ACTION ITEM: Your answer should be every line of the records that contains the word "split".

Segment Start: SOURCE DATA

-- ==== Sys2Proof/Laws/LaneActs.lean ====
section
/-! SUPPORT. Each function by which a lane acts is the act that the tables of the spec give (Safety): the lane, the notices
and the emission, and nothing else of the state. -/

namespace Sys2Proof.Machine

variable {k : LaneId} {s : State}

/-! ## Acts on a state that the lane has already changed -/

@[simp] theorem State.setLane_setLane (l l' : Lane) : (s.setLane k l).setLane k l' = s.setLane k l' := by
  simp [State.setLane]

/-- An act changes its lane, the notices and the outbox, and nothing else. -/
theorem State.withAct_frame (a : Act) :
    s.withAct k a = { s.setLane k a.lane with
      queue := (s.raiseAll (.lane k) a.notices).queue
      late := (s.raiseAll (.lane k) a.notices).late
      outbox := if a.emits then s.outbox ++ [k] else s.outbox } := by
  unfold State.withAct
  rw [State.raiseAll_frame]
  rfl

/-- The notices that are raised do not depend on the lanes. -/
theorem State.raiseAll_setLane (x : Sender) (bs : List NoticeBody) (l : Lane) :
    (s.setLane k l).raiseAll x bs = (s.raiseAll x bs).setLane k l := by
  cases bs with
  | nil => rfl
  | cons b bs =>
    rw [State.raiseAll_eq (List.cons_ne_nil b bs), State.raiseAll_eq (List.cons_ne_nil b bs)]
    rfl

@[simp] theorem State.withAct_onLane (f : Lane → Lane) (a : Act) : (s.onLane k f).withAct k a = s.withAct k a := by
  simp only [State.withAct, State.onLane, State.raiseAll_setLane, State.setLane_setLane, State.setLane_outbox]

theorem State.withAct_raise (b : NoticeBody) (a : Act) :
    (s.raiseFrom (.lane k) b).withAct k a = s.withAct k (a.after b) := rfl

theorem State.onLane_eq_withAct (f : Lane → Lane) : s.onLane k f = s.withAct k (.silent (f (s.lane k))) := rfl

theorem State.onLane_withAct (a : Act) (f : Lane → Lane) :
    (s.withAct k a).onLane k f = s.withAct k { a with lane := f a.lane } := by
  have h : (s.withAct k a).lane k = a.lane := by simp [State.withAct]
  rw [State.onLane, h]
  unfold State.withAct
  rw [← State.setLane_setLane (s := s.raiseAll (.lane k) a.notices) a.lane (f a.lane)]
  rfl

@[simp] theorem State.setLane_lane_self : s.setLane k (s.lane k) = s := by
  cases s
  simp [State.setLane, State.lane]

@[simp] theorem State.withAct_silent_self : s.withAct k (.silent (s.lane k)) = s := by
  simp only [State.withAct, Act.silent, State.raiseAll_nil, State.setLane_lane_self, Bool.false_eq_true, if_false]
  rfl

theorem State.emitWhen_eq (c : Bool) : s.emitWhen c k = { s with outbox := if c then s.outbox ++ [k] else s.outbox } := by
  unfold State.emitWhen State.emitFrom
  split <;> rfl

/-! ## Entries and faults -/

theorem requestEntry_eq (full : Bool) (o : Nat) (c : EntryCause) :
    requestEntry k full o c s = s.withAct k ((s.lane k).requests full o c) := rfl

theorem applySwap_eq (d : Descriptor) (o : SwapOccasion) :
    applySwap k d o s = s.withAct k ((s.lane k).applies k d o) := by
  simp only [applySwap, installSwap, requestEntry_eq, State.withAct_raise, State.withAct_onLane]
  simp [Lane.requests, Act.after, Act.silent, Lane.applies]

theorem enter_eq (full : Bool) (o : Nat) (c : EntryCause) :
    enter k full o c s = s.withAct k ((s.lane k).enters k full o c) := by
  unfold enter Lane.enters
  cases (s.lane k).swap with
  | none => rfl
  | some d =>
    simp only
    split <;> rename_i h <;> simp [h, applySwap_eq, requestEntry_eq]

theorem startEvent_eq : startEvent k s = s.withAct k ((s.lane k).starts k) := by
  unfold startEvent Lane.starts
  cases (s.lane k).swap <;> simp [applySwap_eq, requestEntry_eq]

theorem faultEntry_eq (c : FaultCause) : faultEntry k c s = s.withAct k ((s.lane k).faults k c) := by
  unfold faultEntry
  rw [State.emitWhen_eq]
  rfl

theorem entryFault_eq (c : FaultCause) : entryFault k c s = s.withAct k ((s.lane k).failsEntry k c) := by
  rw [entryFault, faultEntry_eq]
  simp only [State.withAct_onLane, State.lane_onLane_self]
  rfl

/-! ## Leaving a step -/

theorem passEnd_eq (o : EndOutcome) :
    passEnd k o s = s.withAct k
      { lane := { s.lane k with cycles := min 65535 ((s.lane k).cycles + 1) }
        notices := [.rangeEnd k (s.lane k).active o (min 65535 ((s.lane k).cycles + 1))]
        emits := (s.lane k).descriptor.emitOnEnd } := by
  unfold passEnd
  rw [State.emitWhen_eq]
  rfl

theorem endOfRange_eq (b : Bool) : endOfRange k b s = s.withAct k ((s.lane k).ends k b) := by
  simp only [endOfRange, Lane.ends]
  cases hs : (s.lane k).swap with
  | some d => exact applySwap_eq d _
  | none =>
    by_cases h : (s.lane k).stack = []
    · have hstop : (s.lane k).endsInDone = true ↔
          ((s.lane k).descriptor.endAction = .stop ∨ (s.lane k).descriptor.cycleLimit ≠ 0 ∧
            (s.lane k).descriptor.cycleLimit ≤ min 65535 ((s.lane k).cycles + 1)) := by
        simp [Lane.endsInDone, Config.countMax, Nat.pos_iff_ne_zero]
      simp only [h, List.isEmpty_nil, Bool.not_true, Bool.false_eq_true, ↓reduceIte, ne_eq, not_true_eq_false, hstop]
      split
      · rw [passEnd_eq, State.onLane_withAct]
        simp only [Lane.goToDone, Lane.forget, h, hs]
      · rw [passEnd_eq, requestEntry, State.onLane_withAct]
        simp only [h, hs]
    · simp [h, faultEntry_eq]

theorem goToNext_eq (b : Bool) : goToNext k b s = s.withAct k ((s.lane k).goesOn k b) := by
  simp only [goToNext, Lane.goesOn]
  split
  · exact enter_eq _ _ _
  · exact endOfRange_eq b

theorem leave_eq (b : Bool) : leave k b s = s.withAct k ((s.lane k).leaves k b) := by
  simp only [leave, Lane.leaves]
  cases hc : (s.lane k).copy with
  | none => simp
  | some r =>
    cases hl : r.loop
    case none => simp [Record.isTail, hl, goToNext_eq]
    case mark => simp [Record.isTail, hl, goToNext_eq]
    all_goals
      simp only [Record.isTail, hl, decide_true, Bool.or_true, Bool.true_or, if_true]
      split
      · rename_i hs; simp only [hs, faultEntry_eq]
      · rename_i top below hs
        simp only [hs, enter_eq, goToNext_eq, State.withAct_onLane, State.lane_onLane_self]
        by_cases hp : 2 ≤ top.passes
        · rw [if_pos hp, if_neg (show ¬ top.passes ≤ 1 by omega), hc]
        · rw [if_neg hp, if_pos (show top.passes ≤ 1 by omega), hc]

theorem faultAction_eq : faultAction k s = s.withAct k ((s.lane k).actsOnFault k) := by
  simp only [faultAction, Lane.actsOnFault]
  cases hc : (s.lane k).copy with
  | none => simp
  | some r =>
    simp only
    split
    · rename_i hf
      rw [leave_eq, hf, ← hc]
      exact State.withAct_raise _ _
    · rename_i hf
      simp only [enter_eq, State.withAct_onLane, State.lane_onLane_self]
      rw [hf, ← hc]
      exact State.withAct_raise _ _
    · rename_i hf
      rw [faultEntry_eq, hf]
    · rename_i hf
      rw [faultEntry_eq, hf]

Segment End: SOURCE DATA

RESULT FOR THIS TASK:
  split <;> rfl
    split <;> rename_i h <;> simp [h, applySwap_eq, requestEntry_eq]
      split
  split
      split
    split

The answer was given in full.